/-- In every encode mode `ENCODE_MCU` reads the coefficients and never writes them (`43_arith_entropy.md` R627). What an
arithmetic scan reads it codes, decision by decision, as `ARITH_ENCODE` codes: the DC difference and the AC band in their
bins, by R601, R610, R611, R615, R617 and the routine of the mode (R620, R622 to R625); the predictors and contexts
follow, and the MCU is counted. -/
def Obligations.EncodeReadsOnly : Prop :=
  (∀ s t : State, exec .encodeMcu s = .next t → t.mcubuf = s.mcubuf ∧ t.coef = s.coef) ∧
  ∀ s u : State, s.status.fault = none → Admits s .encodeMcu → s.scan.mode.isArith → s.noRestartDue →
    s.scan.blocksInMcu ≤ 10 → s.scan.se ≤ 63 → s.outCapacity = none →
    (s.scan.mode ∈ [.ariAcFirst, .ariAcRefine] → s.scan.blocksInMcu = 1 ∧ s.scan.membership.getD 0 0 = 0) →
    Codes s.withoutScan s.mcuDecisions.1 u →
    exec .encodeMcu s = .next (State.ended .done .none
      { u with
        scan := s.scan
        ent := { u.ent with
          lastDc := s.mcuDecisions.2.lastDc, dcContext := s.mcuDecisions.2.dcContext
          restartsToGo := s.restartsAfterMcu } })

/-- `DECODE_MCU` of a DC refinement scan ORs 2^Al into the DC coefficient of each block whose bit is 1 and counts the
MCU; nothing else changes. The bits of a Huffman scan come from the queue and the port, zero bits past a marker
(`42_huffman_entropy.md` R506, R520; `41_huffman_tables.md` R421); those of an arithmetic scan are the decisions that
`ARITH_DECODE` returns for the fixed bin (`43_arith_entropy.md` R606, R624). Without input it suspends with cause 1,
undone. In every mode the MCU is what the entropy data says: if `HT_DECODE` and `HT_GETBITS` return the symbols and bits of
its blocks in a Huffman mode (R507, R510, R515, R520, R522), or `ARITH_DECODE` the decisions of an arithmetic mode that
the encoder makes of some values (R621 to R624, R626), these values are written to the blocks, and the predictors, the
pending run and the contexts follow. A command of theirs that finds no input suspends the MCU, undone; a fault of theirs
is its fault. An overflow of the arithmetic decoder ends the MCU with the warning `ARITH_BAD_CODE` and the mark `ct` = -1,
what was decoded before it kept (R612, R616, R618, R626, R628, R630). -/
def Obligations.DecodeDcRefine : Prop :=
  (∀ s : State, s.status.fault = none → Admits s .decodeMcu → s.noRestartDue → 1 ≤ s.scan.blocksInMcu →
    s.scan.blocksInMcu ≤ 10 → Memory.wf s →
    let refines := fun (bit : Nat → Bool) (m : Cells Coef) =>
      (∀ b < s.scan.blocksInMcu, Cells.read 0 m (b * 64) =
        if bit b then Cells.read 0 s.mcubuf (b * 64) ||| BitVec.ofNat 16 (2 ^ s.scan.al)
        else Cells.read 0 s.mcubuf (b * 64)) ∧
      ∀ a, (∀ b < s.scan.blocksInMcu, a ≠ b * 64) → Cells.read 0 m a = Cells.read 0 s.mcubuf a
    (s.scan.mode = .hufDcRefine →
      (∀ v u, GivesBits s.scan.blocksInMcu s.scan.blocksInMcu s v u →
        ∃ m, refines (fun b => v.testBit (s.scan.blocksInMcu - 1 - b)) m ∧
          exec .decodeMcu s = .next (State.ended .done .none
            { u with mcubuf := m, ent := { u.ent with restartsToGo := s.restartsAfterMcu } })) ∧
      ∀ bs, s.runsOut bs → s.bitsWith bs < s.scan.blocksInMcu →
        exec .decodeMcu s = .next (s.ended .suspended .inputEmpty)) ∧
    (s.scan.mode = .ariDcRefine → s.ent.ct ≠ -1 → ∀ bits u, Decides s.withoutScan bits u →
      (bits.length = s.scan.blocksInMcu → ∃ m, refines (fun b => bits.getD b false) m ∧
        exec .decodeMcu s = .next (State.ended .done .none
          { s with
            mcubuf := m, inPort := u.inPort, ent := { u.ent with restartsToGo := s.restartsAfterMcu } })) ∧
      (bits.length < s.scan.blocksInMcu →
        exec (.arithDecode .fixed) u = .next (u.ended .suspended .inputEmpty) →
        exec .decodeMcu s = .next (s.ended .suspended .inputEmpty)))) ∧
  (∀ (s : State) (is : List HuffItem) (ws : List (Nat × Coef)) (e : Entropy), s.status.fault = none →
    Admits s .decodeMcu → s.scan.mode.isHuffman → s.ent.insufficient = false → s.noRestartDue →
    s.scan.blocksInMcu ≤ 10 → s.scan.se ≤ 63 →
    (s.scan.mode ∈ [.hufAcFirst, .hufAcRefine] → s.scan.blocksInMcu = 1) →
    BlockChain s.HuffBlock (List.range s.scan.blocksInMcu) s.ent is ws e →
    (∀ u, Reads s.withoutScan is u → exec .decodeMcu s = .next (State.ended .done .none
      { u with
        scan := s.scan
        mcubuf := Cells.writes 0 s.mcubuf ws
        status := { u.status with result := s.status.result }
        ent := { u.ent with lastDc := e.lastDc, eobrun := e.eobrun, restartsToGo := s.restartsAfterMcu } })) ∧
    ∀ pre q post u i, is = pre ++ q :: post → Reads s.withoutScan pre u → HuffItem.reader q = some i →
      exec i u = .next (u.ended .suspended .inputEmpty) →
      exec .decodeMcu s = .next (s.ended .suspended .inputEmpty)) ∧
  ∀ (s : State), s.status.fault = none → Admits s .decodeMcu → s.scan.mode.isArith → s.ent.ct ≠ -1 →
    s.noRestartDue → s.scan.blocksInMcu ≤ 10 → s.scan.se ≤ 63 →
    (s.scan.mode ∈ [.ariAcFirst, .ariAcRefine] →
      1 ≤ s.scan.ss ∧ s.scan.blocksInMcu = 1 ∧ s.scan.membership.getD 0 0 = 0) →
    (∀ ds ws e, BlockChain s.ArithBlock (List.range s.scan.blocksInMcu) s.ent ds ws e →
      (∀ u, Returns s.withoutScan ds u → exec .decodeMcu s = .next (State.ended .done .none
        { u with
          scan := s.scan
          mcubuf := Cells.writes 0 s.mcubuf ws
          status := { u.status with result := s.status.result }
          ent := { u.ent with
            lastDc := e.lastDc, dcContext := e.dcContext, restartsToGo := s.restartsAfterMcu } })) ∧
      ∀ pre x bit post u, ds = pre ++ (x, bit) :: post → Returns s.withoutScan pre u →
        (exec (.arithDecode x) (u.freshSign x) = .next ((u.freshSign x).ended .suspended .inputEmpty) →
          exec .decodeMcu s = .next (s.ended .suspended .inputEmpty)) ∧
        ∀ f t, exec (.arithDecode x) (u.freshSign x) = .next t → t.status.fault = some f →
          ∃ v, exec .decodeMcu s = .next v ∧ v.status.fault = some f) ∧
    ∀ b < s.scan.blocksInMcu, ∀ ds ws e ds' ws' e' u, BlockChain s.ArithBlock (List.range b) s.ent ds ws e →
      s.ArithOverflow b e ds' ws' e' → Returns s.withoutScan (ds ++ ds') u →
      exec .decodeMcu s = .next (State.ended .done .none
        { u.warned .arithBadCode with
          scan := s.scan
          mcubuf := Cells.writes 0 s.mcubuf (ws ++ ws')
          status := { (u.warned .arithBadCode).status with result := s.status.result }
          ent := { u.ent with
            lastDc := e'.lastDc, dcContext := e'.dcContext, ct := -1, restartsToGo := s.restartsAfterMcu } })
========================
> **Problem**: Looking at the data above, give the number of lines that include "undone"; add nothing else.

> **Exercise solution**: 2